Let $f$ and $g$ be vectors in a Hilbert space $H$.
Show that $$||f+g||\cdot||f-g|| \le ||f||^2+||g||^2$$
My question is, do i have to rewrite $||f+g||$ as $\sqrt{\langle f+g,f+g\rangle}$ and same for $||f-g||$? Or is the product written as $\langle f+g,f-g\rangle?$
I get a very long and undesired result :( any tips will be appreciated. Thank you.

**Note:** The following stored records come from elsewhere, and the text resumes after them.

-- ==== Sys2Proof/Tests/WitnessBore.lean ====
section
/-!
SUPPORT. For each statement about the Bore units: states and operands that meet the hypotheses of each of its clauses.
-/

namespace Sys2Proof.Tests

-- The evaluations below wait for one another, so that they run one at a time and hold one stack.
set_option Elab.async false

open Sys2Proof Sys2Proof.Machine

/-- An open index of partition 0: four INT8 dimensions, degree 8, sketches of 8 bytes, 64 records a shard, records of
128 bytes. -/
def idx0 : BoreIndex :=
  ⟨0, 0x0B, 0, 4, 8, 8, 128, 64, 0x3F800000, 16, 5, none, none, List.replicate 32 ⟨true, false, [], [], []⟩⟩

/-- The same index with shard 0 as given. -/
def idx1 (x : BoreShard) : BoreIndex := { idx0 with shards := x :: List.replicate 31 ⟨true, false, [], [], []⟩ }

/-- Record 0 of shard 0, in a state. -/
def brec (state : Nat) : Bytes := idx0.record 0 state 77 5 [32, 64] (zeros 8) [1, 2, 3, 4]

/-- The module whose index 0 is the given one, and whose channel 0 holds a sector of shard 0 that waits. -/
def withIndex (x : BoreIndex) (secs : List (Nat × Bytes)) (m : Module := world 1) : Module :=
  { m with
    bore := { m.bore with indexes := [(0, x)] }
    ftl := { m.ftl with
      extents := [(1, ⟨0, 3, true, false, 0⟩)]
      chans := [(0, { FChan.blank with waiting := secs.map (fun s => ⟨1, s.1, .sector s.2⟩) })] } }

/-- A walk of shard 0 that reads node 0. -/
def walk0 : BoreWalk := ⟨.query 9, 0, 0, [1, 1, 1, 1], zeros 8, 3, 8, 1, 16, false, 0, 0, [⟨0, 0, true⟩], [0], 1, [0], [],
  [], []⟩

/-- The module in which walk 4 runs. -/
def walking (m : Module) : Module := { m with bore := { m.bore with walks := [(4, walk0)], nextWalk := 5 } }

/-- BORE_INDEX_CREATE of index 15. -/
def creates : List (Nat × Nat) :=
  [(1, 15), (1, 0), (1, 0x0B), (1, 0), (2, 4), (1, 8), (1, 8), (4, 64), (4, 0x3F800000), (2, 16), (6, 0)]

/-- BORE_QUERY of index 0 for k nodes, its vector and its answers in HBM. -/
def queries (k : Nat) : List (Nat × Nat) :=
  [(1, 0), (1, 3), (2, k), (2, 1024), (1, 8), (1, 0), (2, 1024), (2, 0), (4, 1), (8, 0xA000), (8, 0x9000), (8, 0), (8, 0),
    (4, ligNone), (12, 0)]

theorem pair_of {α β : Type} {p : Option α × β} {d : α} (h : p.1.isSome = true) : p = (some (p.1.getD d), p.2) := by
  obtain ⟨o, b⟩ := p
  cases o with
  | none => simp at h
  | some x => rfl

theorem none_all {α : Type} {o : Option α} {P : α → Prop} (h : o = none) : ∀ x, o = some x → P x := by
  intro x e
  rw [h] at e
  cases e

\begin{align} I &= \left \| f + g\right \| \cdot \left \| f-g\right \| = \sqrt{\left \langle f + g, f+g\right \rangle} \cdot \sqrt{\left \langle f - g, f-g\right \rangle} = \\ &= \sqrt{\left \| f\right \|^2 + \left( \left \langle f,g\right \rangle + \left \langle g,f\right \rangle \right )+ \left \| g\right \|^2} \cdot \sqrt{\left \| f\right \|^2 - \left( \left \langle f,g\right \rangle + \left \langle g,f\right \rangle \right ) + \left \| g\right \|^2} \end{align} Assume $\left \langle f,g\right \rangle = a + bi$, then $\left \langle g,f\right \rangle = \overline{\left \langle f,g\right \rangle} = a - bi$, so $\left \langle f,g\right \rangle + \left \langle g,f\right \rangle = 2a$ \begin{align} I &= \sqrt{\left( \left \| f\right \|^2+\left \| g\right \|^2\right )^2 - 4 a^2} \le \sqrt{\left( \left \| f\right \|^2+\left \| g\right \|^2\right )^2} = \left \| f\right \|^2+\left \| g\right \|^2 \end{align}
PS
In case of real Hilbert space $b = 0$, and everything else still holds.